= Beginning of Section =
-- ==== Sys2Proof/Machine/ControlRows.lean ====
section
/-! DEFINITION. Meanings of the instructions of the C slot, one definition for each. -/
namespace Sys2Proof.Machine

/-- TREE: C-slot condition tree: tests up to four predicates, takes one leaf and continues at its line target or
falls through (R31) -/
def execTree (f : TreeF) (s : State) : Host.Outcome State Fault Refusal := issueOne (.tree f) s

/-- JMP: Jumps to byte 0 of the line at a signed 25-bit line offset from the bundle's line (R88) -/
def execJmp (off : BitVec 25) (s : State) : Host.Outcome State Fault Refusal := issueOne (.jmp off) s

/-- JMPR: Jumps to a line-aligned byte address held in a g register (R89) -/
def execJmpr (r : GP) (s : State) : Host.Outcome State Fault Refusal := issueOne (.jmpr r) s

/-- CALL: Writes NEXT to g31 and jumps to a line at a signed line offset (R88) -/
def execCall (off : BitVec 25) (s : State) : Host.Outcome State Fault Refusal := issueOne (.call off) s

/-- RET: Continues at the byte address in a g register, which may be any bundle start (R89) -/
def execRet (r : GP) (s : State) : Host.Outcome State Fault Refusal := issueOne (.ret r) s

/-- LOOP_IMMEDIATE: Opens a zero-overhead loop level over the next L bundles with an immediate count, or passes over
the body when the count is 0 (R91) -/
def execLoopImmediate (count : BitVec 16) (len : BitVec 6) (s : State) : Host.Outcome State Fault Refusal :=
  issueOne (.loopImmediate count len) s

/-- LOOP_REGISTER: Opens a zero-overhead loop level with a count taken from bits [31:0] of a g register (R91) -/
def execLoopRegister (r : GP) (len : BitVec 6) (s : State) : Host.Outcome State Fault Refusal :=
  issueOne (.loopRegister r len) s

/-- RPT: Issues the bundle's M-slot operation on n consecutive cycles with row and cope-address strides, opening a
repeat window (R52) -/
def execRpt (f : RptF) (s : State) : Host.Outcome State Fault Refusal := issueOne (.rpt f) s

/-- SETFMT_IMMEDIATE: Writes FMT from a 32-bit immediate, checked under R77, with the four-bundle delay of R51 (R95) -/
def execSetfmtImmediate (v : BitVec 32) (s : State) : Host.Outcome State Fault Refusal :=
  issueOne (.setfmtImmediate v) s

/-- SETFMT_REGISTER: Writes FMT from bits [31:0] of a g register, checked under R77, with the four-bundle delay of
R51 (R95) -/
def execSetfmtRegister (r : GP) (s : State) : Host.Outcome State Fault Refusal := issueOne (.setfmtRegister r) s

/-- YIELD: Zeroes the watchdog count and passes the issue path to the next ready context (R96) -/
def execYield (s : State) : Host.Outcome State Fault Refusal := issueOne .yield s

/-- PHINT: Sets the live-set hint and, when a pre-emption request is pending, pre-empts the context after the bundle
(R97) -/
def execPhint (f : PhintF) (s : State) : Host.Outcome State Fault Refusal := issueOne (.phint f) s

/-- TRAP: Commits the other slots and raises a software trap with an 8-bit code and return point NEXT (R98) -/
def execTrap (code : BitVec 8) (s : State) : Host.Outcome State Fault Refusal := issueOne (.trap code) s

/-- SYSC: Waits for earlier results, commits, enqueues a service notice in the privileged queue and waits on the
context's service flag (R99) -/
def execSysc (code : BitVec 8) (s : State) : Host.Outcome State Fault Refusal := issueOne (.sysc code) s

/-- ERET: Ends handler state, restores kept loop levels, restarts pending array work and continues at TRAPINFO.RET
(R100) -/
def execEret (s : State) : Host.Outcome State Fault Refusal := issueOne .eret s

/-- DONE: Retires the task with status done after its plane operations complete and frees the context (R101) -/
def execDone (s : State) : Host.Outcome State Fault Refusal := issueOne .done s

/-- SUCC: Lets the successors named by the launch policy become resident (R102) -/
def execSucc (s : State) : Host.Outcome State Fault Refusal := issueOne .succ s

/-- SPAWN: Enqueues a 64-byte task descriptor on the issuing die (R103) -/
def execSpawn (r : GP) (s : State) : Host.Outcome State Fault Refusal := issueOne (.spawn r) s

/-- LAUNCH: Checks a launch packet and issues it to every die its distribution reaches (R103) -/
def execLaunch (r : GP) (s : State) : Host.Outcome State Fault Refusal := issueOne (.launch r) s

/-- WDOG_SET_ZERO: Supervisor wdog with ACT 0: sets a context's watchdog count to zero (R104) -/
def execWdogSetZero (r : GP) (s : State) : Host.Outcome State Fault Refusal := issueOne (.wdogSetZero r) s

/-- WDOG_SUSPEND: Supervisor wdog with ACT 1: suspends a context's watchdog counting (R104) -/
def execWdogSuspend (r : GP) (s : State) : Host.Outcome State Fault Refusal := issueOne (.wdogSuspend r) s

/-- WDOG_RESUME: Supervisor wdog with ACT 2: resumes a context's watchdog counting (R104) -/
def execWdogResume (r : GP) (s : State) : Host.Outcome State Fault Refusal := issueOne (.wdogResume r) s

/-- WDOG_EXPIRE: Supervisor wdog with ACT 3: forces the target context's watchdog to expire at its next bundle
boundary (R104) -/
def execWdogExpire (r : GP) (s : State) : Host.Outcome State Fault Refusal := issueOne (.wdogExpire r) s

end Sys2Proof.Machine
end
= End of Section =
#### WHAT THE TASK REQUIRES
What should be returned is the run of lines from the first line of the material through the line containing "def execRet (r", exact and inclusive, and nothing else.

#### ANSWER TO THE EXERCISE
-- ==== Sys2Proof/Machine/ControlRows.lean ====
section
/-! DEFINITION. Meanings of the instructions of the C slot, one definition for each. -/
namespace Sys2Proof.Machine

/-- TREE: C-slot condition tree: tests up to four predicates, takes one leaf and continues at its line target or
falls through (R31) -/
def execTree (f : TreeF) (s : State) : Host.Outcome State Fault Refusal := issueOne (.tree f) s

/-- JMP: Jumps to byte 0 of the line at a signed 25-bit line offset from the bundle's line (R88) -/
def execJmp (off : BitVec 25) (s : State) : Host.Outcome State Fault Refusal := issueOne (.jmp off) s

/-- JMPR: Jumps to a line-aligned byte address held in a g register (R89) -/
def execJmpr (r : GP) (s : State) : Host.Outcome State Fault Refusal := issueOne (.jmpr r) s

/-- CALL: Writes NEXT to g31 and jumps to a line at a signed line offset (R88) -/
def execCall (off : BitVec 25) (s : State) : Host.Outcome State Fault Refusal := issueOne (.call off) s

/-- RET: Continues at the byte address in a g register, which may be any bundle start (R89) -/
def execRet (r : GP) (s : State) : Host.Outcome State Fault Refusal := issueOne (.ret r) s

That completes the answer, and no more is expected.